There are a few titles, however, that the RTX 2070 performs notably worse. Specifically, Far Cry 5 looks to be a tough title for Nvidia’s latest, with stock-clocked RTX 2070 performance occasionally even falling behind the GTX 1080 by a small margin.
The entry-level Turing GPU manages to lead the GTX 1080 by anything from a few percentage points all the way up to 20%
Overall, however, the extra oomph in the Turing architecture – and a healthy dose of CUDA cores – amounts to a 7-10% average performance increase over the last gen GTX 1080. The factory overclocked cards, such as the Founders Edition, look to account for a few extra percentage points on average, too.
The RTX 2070 is reportedly around 20-30% off the pace of its bigger sibling, the RTX 2080. But, rather unsurprisingly, it does manage to easily walk all over the GTX 1070, offering performance increases anywhere between 20-40% of what the Pascal card can manage.
While this is a pretty impressive performance boost by generation, the price tag of the GTX 1080 has not only been met, but surpassed by the RTX 2070 Founders Edition at $599, so it’s not exactly a clear win for gamers in terms of raw performance.
If reference cards rocking stock clocks do make it out to the market at the base price of $499, however, the price difference won’t be quite so difficult to parse. Let’s hope third-party stock clocked reference cards aren’t hard to come by.
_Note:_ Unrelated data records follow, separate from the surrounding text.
-- ==== Sys2Proof/Laws/Store.lean ====
section
/-! SUPPORT. The Record Store: what each operation on it can do, that every one of them keeps its
canonical form, and reading after writing (R126 to R137). -/

namespace Sys2Proof.Machine

/-! ## The page at the write position -/

theorem writePage_exists {t : Store} (h : PagesLaw t) : ∃ p, t.pages[t.writePage]? = some p :=
  ⟨_, List.getElem?_eq_getElem (by rw [h.1]; exact h.2.1)⟩

/-- While the store is open, the page at the write position is EMPTY with slot 0 next, or FILLING with
as many records as the slot's number (R127). -/
theorem open_page {t : Store} (h : PagesLaw t) (ho : storeBlocked t = false) {p : Page}
    (hp : t.pages[t.writePage]? = some p) :
    p.records.length = t.writeSlot ∧ t.writeSlot ≤ 15 := by
  obtain ⟨_, _, hf, hw⟩ := h
  have hfit := hf p (List.mem_of_getElem? hp)
  have hpos := hw _ _ hp
  simp only [storeBlocked, writePageOf, hp] at ho
  simp only [if_true] at hpos
  unfold PageFits at hfit
  cases hs : p.state <;> simp [hs] at hfit hpos ho ⊢
  · simp [hfit, hpos]
  · omega

/-! ## Writing one record -/

/-- What `writeRecord` does to the page at the write position. -/
theorem writeRecord_eq {t : Store} {p : Page} (r : Record) (hp : t.pages[t.writePage]? = some p) :
    writeRecord r t =
      if t.writeSlot = 15 then
        { t with
          pages := t.pages.set t.writePage ⟨.sealed, p.records ++ [r]⟩
          writePage := (t.writePage + 1) % 16
          writeSlot := 0 }
      else
        { t with
          pages := t.pages.set t.writePage ⟨.filling, p.records ++ [r]⟩
          writeSlot := t.writeSlot + 1 } := by
  simp [writeRecord, writePageOf, hp]

@[simp] theorem writeRecord_held (r : Record) (t : Store) : (writeRecord r t).held = t.held := by
  unfold writeRecord
  (repeat' split) <;> rfl

/-- A write to an open store keeps the pages' canonical form (R128, R129). -/
theorem writeRecord_keeps {t : Store} (r : Record) (h : PagesLaw t) (ho : storeBlocked t = false) :
    PagesLaw (writeRecord r t) := by
  obtain ⟨p, hp⟩ := writePage_exists h
  have hpage := open_page h ho hp
  obtain ⟨hlen, hlt, hf, hw⟩ := h
  have hother : ∀ n q, t.pages[n]? = some q → n ≠ t.writePage → q.state ≠ .filling := by
    intro n q hq hn
    simpa [hn] using hw n q hq
  rw [writeRecord_eq r hp]
  split
  · rename_i h15
    refine ⟨by simp [hlen], Nat.mod_lt _ (by omega), ?_, ?_⟩
    · intro q hq
      rcases List.mem_or_eq_of_mem_set hq with hq | rfl
      · exact hf q hq
      · simp [PageFits, hpage.1, h15]
    · intro n q hq
      dsimp only at hq ⊢
      rw [List.getElem?_set] at hq
      by_cases hn : t.writePage = n
      · subst hn
        simp [hlen, hlt] at hq
        subst hq
        rw [if_neg (by omega)]
        simp
      · rw [if_neg hn] at hq
        have := hother n q hq (Ne.symm hn)
        simp [this]
  · refine ⟨by simp [hlen], hlt, ?_, ?_⟩
    · intro q hq
      rcases List.mem_or_eq_of_mem_set hq with hq | rfl
      · exact hf q hq
      · simp [PageFits, hpage.1]
        omega
    · intro n q hq
      dsimp only at hq ⊢
      rw [List.getElem?_set] at hq
      by_cases hn : t.writePage = n
      · subst hn
        simp [hlen, hlt] at hq
        subst hq
        simp [hpage.1]
      · rw [if_neg hn] at hq
        have := hother n q hq (Ne.symm hn)
        simp [this, Ne.symm hn]

/-- A write that does not seal the page leaves the store open (R128). -/
theorem writeRecord_open {t : Store} (r : Record) (h : PagesLaw t) (h15 : t.writeSlot < 15) :
    storeBlocked (writeRecord r t) = false ∧ (writeRecord r t).writeSlot = t.writeSlot + 1
      ∧ (writeRecord r t).writePage = t.writePage := by
  obtain ⟨p, hp⟩ := writePage_exists h
  rw [writeRecord_eq r hp, if_neg (by omega)]
  refine ⟨?_, rfl, rfl⟩
  have hlt : t.writePage < t.pages.length := by rw [h.1]; exact h.2.1
  simp [storeBlocked, writePageOf, hlt]

/-- The record written is read back at the write position (R128, R137). -/
theorem recordAt_writeRecord_same {t : Store} (r : Record) (h : PagesLaw t)
    (ho : storeBlocked t = false) :
    recordAt (writeRecord r t) t.writePage t.writeSlot = some r := by
  obtain ⟨p, hp⟩ := writePage_exists h
  have hpage := open_page h ho hp
  have hlt : t.writePage < t.pages.length := by rw [h.1]; exact h.2.1
  rw [writeRecord_eq r hp]
  split <;> simp [recordAt, hlt, ← hpage.1]

/-- Every other slot reads as before a write (R128, R137). -/
theorem recordAt_writeRecord_other {t : Store} (r : Record) (h : PagesLaw t)
    (ho : storeBlocked t = false) {page slot : Nat}
    (hne : ¬ (page = t.writePage ∧ slot = t.writeSlot)) :
    recordAt (writeRecord r t) page slot = recordAt t page slot := by
  obtain ⟨p, hp⟩ := writePage_exists h
  have hpage := open_page h ho hp
  have hlt : t.writePage < t.pages.length := by rw [h.1]; exact h.2.1
  have key : ∀ st : PageState,
      recordAt { t with pages := t.pages.set t.writePage ⟨st, p.records ++ [r]⟩ } page slot
        = recordAt t page slot := by
    intro st
    simp only [recordAt]
    rw [List.getElem?_set]
    by_cases hn : t.writePage = page
    · subst hn
      have hs : slot ≠ p.records.length := by
        rw [hpage.1]
        exact fun e => hne ⟨rfl, e⟩
      simp only [if_true, hlt, hp]
      rcases Nat.lt_or_ge slot p.records.length with hl | hl
      · rw [List.getElem?_append_left hl]
      · rw [List.getElem?_eq_none (by simp; omega), List.getElem?_eq_none hl]
    · simp only [hn, if_false]
  rw [writeRecord_eq r hp]
  split
  · exact key _
  · exact key _

/-! ## The held list -/

/-- A merged entry keeps its band (R131). -/
@[simp] theorem mergeRecord_band (a b : Record) : (mergeRecord a b).band = a.band := rfl

/-- The bands of the held list after a record joins it: as before, with the new band last where it was
not held (R130). -/
theorem holdRecord_bands (r : Record) (l : List Record) :
    (holdRecord r l).map (·.band) =
      if r.band ∈ l.map (·.band) then l.map (·.band) else l.map (·.band) ++ [r.band] := by
  induction l with
  | nil => simp [holdRecord]
  | cons e rest ih =>
    unfold holdRecord
    split
    · rename_i h
      simp [h]
    · rename_i h
      have h' : ¬ r.band = e.band := fun x => h x.symm
      simp only [List.map_cons, ih, List.mem_cons, h', false_or]
      split <;> simp

theorem holdRecord_nodup (r : Record) {l : List Record} (h : (l.map (·.band)).Nodup) :
    ((holdRecord r l).map (·.band)).Nodup := by
  rw [holdRecord_bands]
  split
  · exact h
  · rename_i hn
    rw [List.nodup_append]
    refine ⟨h, List.nodup_singleton _, ?_⟩
    intro a ha b hb
    simp only [List.mem_singleton] at hb
    subst hb
    exact fun e => hn (e ▸ ha)

/-- Five band codes bound a list of records of different bands (R130). -/
theorem held_length {l : List Record} (h : (l.map (·.band)).Nodup) : l.length ≤ 5 := by
  have hsub : (l.map (·.band)) ⊆ [Band.b0, .b1, .b2, .b3, .unbanded] := by
    intro b _
    cases b <;> simp
  have := (List.subperm_of_subset h hsub).length_le
  simpa using this

/-! ## A record reaches the store -/

/-- Every record handed over is held, or written, and nothing else of the store changes (R128, R130). -/
theorem putRecord_store (r : Record) (s : State) :
    (putRecord r s).store =
      if storeBlocked s.store then { s.store with held := holdRecord r s.store.held }
      else writeRecord r s.store := by
  unfold putRecord
  split <;> rfl

/-- A record handed over keeps the store's canonical form. -/
theorem putRecord_keeps (r : Record) {s : State} (h : StoreLaw s.store) :
    StoreLaw (putRecord r s).store := by
  obtain ⟨hp, hn, hh⟩ := h
  rw [putRecord_store]
  split
  · rename_i hb
    exact ⟨hp, holdRecord_nodup r hn, fun _ => hb⟩
  · rename_i hb
    have hb' : storeBlocked s.store = false := by simpa using hb
    have hheld : s.store.held = [] := by
      by_contra hne
      exact hb (hh hne)
    exact ⟨writeRecord_keeps r hp hb', by simp [hheld], by simp [hheld]⟩

/-! ## Releasing a page -/

/-- A flush of records that fit in the page at the write position keeps the pages' form, leaves the
store open and the held list as it was, and moves the write position past the last record (R135). -/
theorem flushRecords_keeps (rs : List Record) {s : State} (h : PagesLaw s.store)
    (ho : storeBlocked s.store = false) (hfit : s.store.writeSlot + rs.length ≤ 15) :
    PagesLaw (flushRecords rs s).store ∧ storeBlocked (flushRecords rs s).store = false
      ∧ (flushRecords rs s).store.held = s.store.held
      ∧ (flushRecords rs s).store.writeSlot = s.store.writeSlot + rs.length
      ∧ (flushRecords rs s).store.writePage = s.store.writePage := by
  induction rs generalizing s with
  | nil => exact ⟨h, ho, rfl, rfl, rfl⟩
  | cons r rest ih =>
    simp only [List.length_cons] at hfit
    have hw := writeRecord_open r h (by omega)
    have hk := writeRecord_keeps r h ho
    have := ih (s := { s with
                       store := writeRecord r s.store
                       alerts := writeAlerts (writeRecord r s.store) s.alerts })
      hk hw.1 (by simp only [hw.2.1]; omega)
    simp only [hw.2.1, hw.2.2, writeRecord_held] at this
    refine ⟨this.1, this.2.1, this.2.2.1, ?_, this.2.2.2.2⟩
    simp only [List.length_cons]
    have h4 := this.2.2.2.1
    simp only [flushRecords]
    omega

/-- A SEALED page made EMPTY keeps the pages' form (R134). -/
theorem emptyPage_keeps {t : Store} (n : Nat) (h : PagesLaw t) {p : Page}
    (hp : t.pages[n]? = some p) (hs : p.state = .sealed) : PagesLaw (emptyPage n t) := by
  obtain ⟨hlen, hlt, hf, hw⟩ := h
  refine ⟨by simp [emptyPage, hlen], hlt, ?_, ?_⟩
  · intro q hq
    rcases List.mem_or_eq_of_mem_set hq with hq | rfl
    · exact hf q hq
    · simp [PageFits]
  · intro k q hq
    dsimp only [emptyPage] at hq ⊢
    rw [List.getElem?_set] at hq
    by_cases hk : n = k
    · subst hk
      have hn : n < t.pages.length := (List.getElem?_eq_some_iff.mp hp).1
      simp [hn] at hq
      subst hq
      have := hw n p hp
      by_cases hwp : n = t.writePage
      · simp [hwp, hs] at this ⊢
        exact this
      · simp [hwp]
    · rw [if_neg hk] at hq
      exact hw k q hq

/-- A release of a SEALED page keeps the store's canonical form (R134, R135). -/
theorem releaseSealed_keeps (n : Nat) {s : State} (h : StoreLaw s.store) {p : Page}
    (hp : s.store.pages[n]? = some p) (hs : p.state = .sealed) :
    StoreLaw (releaseSealed n s).store := by
  obtain ⟨hpg, hnd, hh⟩ := h
  have he := emptyPage_keeps n hpg hp hs
  have hn : n < s.store.pages.length := (List.getElem?_eq_some_iff.mp hp).1
  unfold releaseSealed
  dsimp only
  split
  · rename_i hw
    subst hw
    have hslot : s.store.writeSlot = 0 := by simpa [hs] using hpg.2.2.2 _ _ hp
    have hl := held_length hnd
    have := flushRecords_keeps s.store.held
      (s := { s with store := { emptyPage s.store.writePage s.store with held := [] } })
      he (by simp [storeBlocked, writePageOf, emptyPage, hn]) (by simp [emptyPage, hslot]; omega)
    refine ⟨this.1, ?_, ?_⟩
    · simp [this.2.2.1]
    · simp [this.2.2.1]
  · rename_i hw
    refine ⟨he, hnd, fun hne => ?_⟩
    have := hh hne
    simpa [storeBlocked, writePageOf, emptyPage, List.getElem?_set, hw] using this

/-! ## Reset -/

theorem reset_pages : PagesLaw State.reset.store := by
  refine ⟨rfl, by decide, ?_, ?_⟩
  · intro p hp
    have := List.eq_of_mem_replicate hp
    subst this
    rfl
  · intro n p hp
    have := List.eq_of_mem_replicate (List.mem_of_getElem? hp)
    subst this
    split
    · rfl
    · simp

/-- The store of power-on reset has its canonical form (R142). -/
theorem reset_store_law : StoreLaw State.reset.store :=
  ⟨reset_pages, by decide, fun h => absurd rfl h⟩

end Sys2Proof.Machine
end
It’s a very different Nvidia launch than we’ve previously seen, with the ultra-enthusiast cards coming out at the very beginning of a generation. And maybe that’s because Nvidia doesn’t really see a lot of challenge in the high-end space, with the AMD Navi GPU generation only likely to try and compete at the mainstream level, and Intel around two years away from getting anything that will even function as a discrete graphics card.